EXCERPTED RECORDS:
-- ==== Sys2Proof/Machine/CrossLane.lean ====
section
/-! DEFINITION. The cross-lane words (R180, R181) and the random words (R353). -/

namespace Sys2Proof.Machine

/-- Source a in lane j of group g, a pair where `wide`, as that lane reads it, active or not (R133, R180). -/
def Crew.laneSrc (c : Crew) (wide : Bool) (v g j : Nat) : Nat :=
  (c.readLane (c.physical v) g j).toNat + (if wide then (c.readLane (c.physical (v + 1)) g j).toNat * 2 ^ 32 else 0)

/-- The larger tag code of source a in a pass. -/
def Crew.tagSrc (c : Crew) (wide : Bool) (act : W32) (v g : Nat) : Nat :=
  let x := c.srcReg wide act v g
  if wide then max x.lo.tag x.hi.tag else x.lo.tag

/-- The tag of a pass that R180 gives the tag t: that of a pair is uniform only where every source is, in both halves (R112). -/
def pairTag (wide : Bool) (sources : List Nat) (t : Nat) : Nat := if wide && !sources.all (· == 1) then 3 else t
/-- The larger tag code of a source. -/
def GSrc.tag (x : GSrc) (wide : Bool) : Nat := if wide then max x.lo.tag x.hi.tag else x.lo.tag

/-- VSHUF and VROT: lane j of a group takes source a from lane `from_ j b` of the same group (R112, R180). -/
def shuffle (s : State) (i : Instr) (o : OpA) (w : LaneA) (from_ : Nat → Nat → Nat) : Out :=
  laneWord s (infoA i o w false) (fun _ => false) fun c p sel s1 =>
    let wide := w.ty.is64
    writeFixed s1 c i ((c.passes sel).map fun g =>
      let act := c.groupWord sel g
      let b := srcBG c p w wide act g
      let xs := lanePats act fun j => c.laneSrc wide w.a.toNat g (from_ j (b.lo.val j).toNat)
      let t := c.tagSrc wide act w.a.toNat g
      passOut c g act (OpA.writes o w) (shapesOf act wide (pairTag wide [t, b.tag wide] (if t = 1 then 1 else 3)) xs))

/-- VSHUF (R180). -/
def execVshuf (w : LaneA) (s : State) : Out := shuffle s (.vshuf w) .vshuf w fun _ b => b % 32
/-- VROT (R180). -/
def execVrot (w : LaneA) (s : State) : Out := shuffle s (.vrot w) .vrot w fun j b => (j + b) % 32

/-- The value VBCAST sends: that of a team lane, zero where it is no lane of the crew (R180). -/
def Crew.bcastVal (c : Crew) (wide : Bool) (v l : Nat) : Nat :=
  if 32 * c.first ≤ l ∧ l < 32 * (c.first + c.groups) then c.laneSrc wide v (l / 32 - c.first) (l % 32) else 0

/-- The tags of VBCAST's source a: that of the group of the team lane it is read in; none where that is no lane of the crew (R112, R180). -/
def Crew.bcastTags (c : Crew) (wide : Bool) (sel : Mask) (v l : Nat) : List Nat :=
  if 32 * c.first ≤ l ∧ l < 32 * (c.first + c.groups) then
    [c.tagSrc wide (c.groupWord sel (l / 32 - c.first)) v (l / 32 - c.first)] else []

/-- VBCAST (R112, R180). -/
def execVbcast (w : LaneA) (s : State) : Out :=
  laneWord s (infoA (.vbcast w) .vbcast w false) (fun _ => false) fun c p sel s1 =>
    let wide := w.ty.is64
    writeFixed s1 c (Instr.vbcast w) ((c.passes sel).map fun g =>
      let act := c.groupWord sel g
      let b := srcBG c p w wide act g
      let l := (b.lo.val 0).toNat % 1024
      passOut c g act (OpA.writes .vbcast w)
        (shapesOf act wide (pairTag wide (b.tag wide :: c.bcastTags wide sel w.a.toNat l) 1) (lanePats act fun _ => c.bcastVal wide w.a.toNat l)))

/-! ### Scans and reductions (R181) -/

/-- The positions of the crew span, or of the span that is group g: the active lanes' n-bit values, the others absent. -/
def Crew.spanVals (c : Crew) (n : Nat) (sel : Mask) (v : Nat) (gs : List Nat) : List (Option Nat) :=
  gs.flatMap fun g =>
    let act := c.groupWord sel g
    let x := c.srcReg (decide (n = 64)) act v g
    (List.range 32).map fun j => if act.getLsbD j then some (x.val j % 2 ^ n) else none

/-- The tag of a pass over the span of groups gs: a pair is uniform only where its source is, in both halves (R112, R181). -/
def Crew.spanTag (c : Crew) (wide : Bool) (tag : Nat) (sel : Mask) (v : Nat) (gs : List Nat) : Nat :=
  if wide && !gs.all (fun g => c.tagSrc wide (c.groupWord sel g) v g == 1) then 3 else tag

/-- The results of a scan or reduction: the span of each group, or of the crew (R181). -/
def spanWord (s : State) (i : Instr) (o : OpA) (w : LaneA) (tag : Nat)
    (val : (Nat → Bool) → List (Option Nat) → Nat → Nat) : Out :=
  laneWord s (infoA i o w false) (fun _ => false) fun c p sel s1 =>
    let wide := w.ty.is64
    let crewSpan := w.x.getLsbD 31
    let k := match w.b with | .reg r => r | _ => 0
    let m := c.mget p (k.extractLsb' 0 4)
    writeFixed s1 c i ((c.passes sel).map fun g =>
      let act := c.groupWord sel g
      let g0 := if crewSpan then 0 else g
      let starts := fun (n : Nat) => n == 0 || (decide (k ≠ 0) && m.getLsbD (32 * (c.first + g0) + n))
      let gs := if crewSpan then List.range c.groups else [g]
      let xs := c.spanVals (ecount w.ty * ewidth w.ty) sel w.a.toNat gs
      passOut c g act (OpA.writes o w) (shapesOf act wide (c.spanTag wide tag sel w.a.toNat gs) (lanePats act fun j => val starts xs (32 * (g - g0) + j))))

/-- VSCAN (R181). -/
def execVscan (w : LaneA) (s : State) : Out := spanWord s (.vscan w) .vscan w 3 fun st xs n => scanAt w (w.x.getLsbD 30) st xs n
/-- VRED (R181): the broadcast class without segments, lane-varying with them. -/
def execVred (w : LaneA) (s : State) : Out :=
  spanWord s (.vred w) .vred w (match w.b with | .reg r => if r = 0 then 1 else 3 | _ => 1) fun st xs n => redAt w st xs n

/-! ### Random words (R353) -/

/-- A word of layout O that writes a vector register or pair, and reads none. -/
def infoO (i : Instr) (h : Hdr) (ty : Ty) (d : BitVec 8) (long : Bool) : LaneInfo where
  instr := i
  h := h
  reads := []
  writes := regPair ty.is64 d
  late := []
  long := long
  counter := none

/-- The path's word has not begun: it waits, with no pass made (R118). -/
def State.unbegun (s : State) (cid i : Nat) : Bool :=
  match s.crewOf cid with
  | some c => (c.path i).wait.isSome && (match (c.path i).want with | some (.passes ..) => false | _ => true)
  | none => false

/-- A random word: each active lane takes k draws and a value of them (R353). The draw counts are advanced as the word
begins to issue, whether it has a fixed or a long latency. -/
def randomWord (s : State) (i : Instr) (h : Hdr) (ty : Ty) (d : BitVec 8) (long : Bool) (k : Nat)
    (val : List Nat → Nat) : Out :=
  laneWord s (infoO i h ty d long) (fun _ => false) fun c p sel s1 =>
    let at_ := fun (l : Nat) => val ((List.range k).map (s.draw c l))
    let fin := fun (o : Out) => match o with
      | .next t => if t.unbegun c.id s.curPath then .next t else .next (t.modCur fun c => c.drawn sel k)
      | o => o
    if long then
      fin (launchWord s1 c i.size (infoO i h ty d long) { newWord s1 p c (infoO i h ty d long) sel with
        vals := SMap.ofList 0 ((maskLanes 1024 sel).map fun l => (l, at_ l))
        done := true })
    else fin (writeFixed s1 c i ((c.passes sel).map fun g =>
      let act := c.groupWord sel g
      passOut c g act (regPair ty.is64 d) (shapesOf act ty.is64 3 (lanePats act fun j => at_ (32 * (c.first + g) + j)))))

/-- RAND (R353). -/
def execRand (h : Hdr) (ty : Ty) (d : BitVec 8) (s : State) : Out :=
  randomWord s (.rand h ty d) h ty d false (if ty.is64 then 2 else 1) fun xs => xs.getD 0 0 + 2 ^ 32 * xs.getD 1 0

/-- A dyadic fraction n / 2^k of (0, 1] as a pattern. -/
def fracPat (f : FFmt) (n k : Nat) : Nat := f.rnd 0 false false (.fin false n (-(k : Int)))

/-- RANDF (R353). -/
def execRandf (h : Hdr) (ty : Ty) (d : BitVec 8) (s : State) : Out :=
  randomWord s (.randf h ty d) h ty d ty.is64 (if ty.is64 then 2 else 1) fun xs =>
    if ty.is64 then fracPat .f64 (randF64 (xs.getD 0 0) (xs.getD 1 0)) 53 else fracPat .f32 (randF32 (xs.getD 0 0)) 24

/-- RANDN (R353). -/
def execRandn (h : Hdr) (ty : Ty) (d : BitVec 8) (s : State) : Out :=
  randomWord s (.randn h ty d) h ty d ty.is64 4 fun xs =>
    (FFmt.ofTy ty).normal (randF64 (xs.getD 0 0) (xs.getD 1 0)) (randF64 (xs.getD 2 0) (xs.getD 3 0))

end Sys2Proof.Machine
end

INSTRUCTIONS TO FOLLOW:
Taking the material above, extract exactly and only the lines from the line with "passOut c g act (OpA.writes o w) (shapesOf act wide (c.spanTag" to the line with "def execVred (w", inclusive of both.

RESPONSE:
      passOut c g act (OpA.writes o w) (shapesOf act wide (c.spanTag wide tag sel w.a.toNat gs) (lanePats act fun j => val starts xs (32 * (g - g0) + j))))

/-- VSCAN (R181). -/
def execVscan (w : LaneA) (s : State) : Out := spanWord s (.vscan w) .vscan w 3 fun st xs n => scanAt w (w.x.getLsbD 30) st xs n
/-- VRED (R181): the broadcast class without segments, lane-varying with them. -/
def execVred (w : LaneA) (s : State) : Out :=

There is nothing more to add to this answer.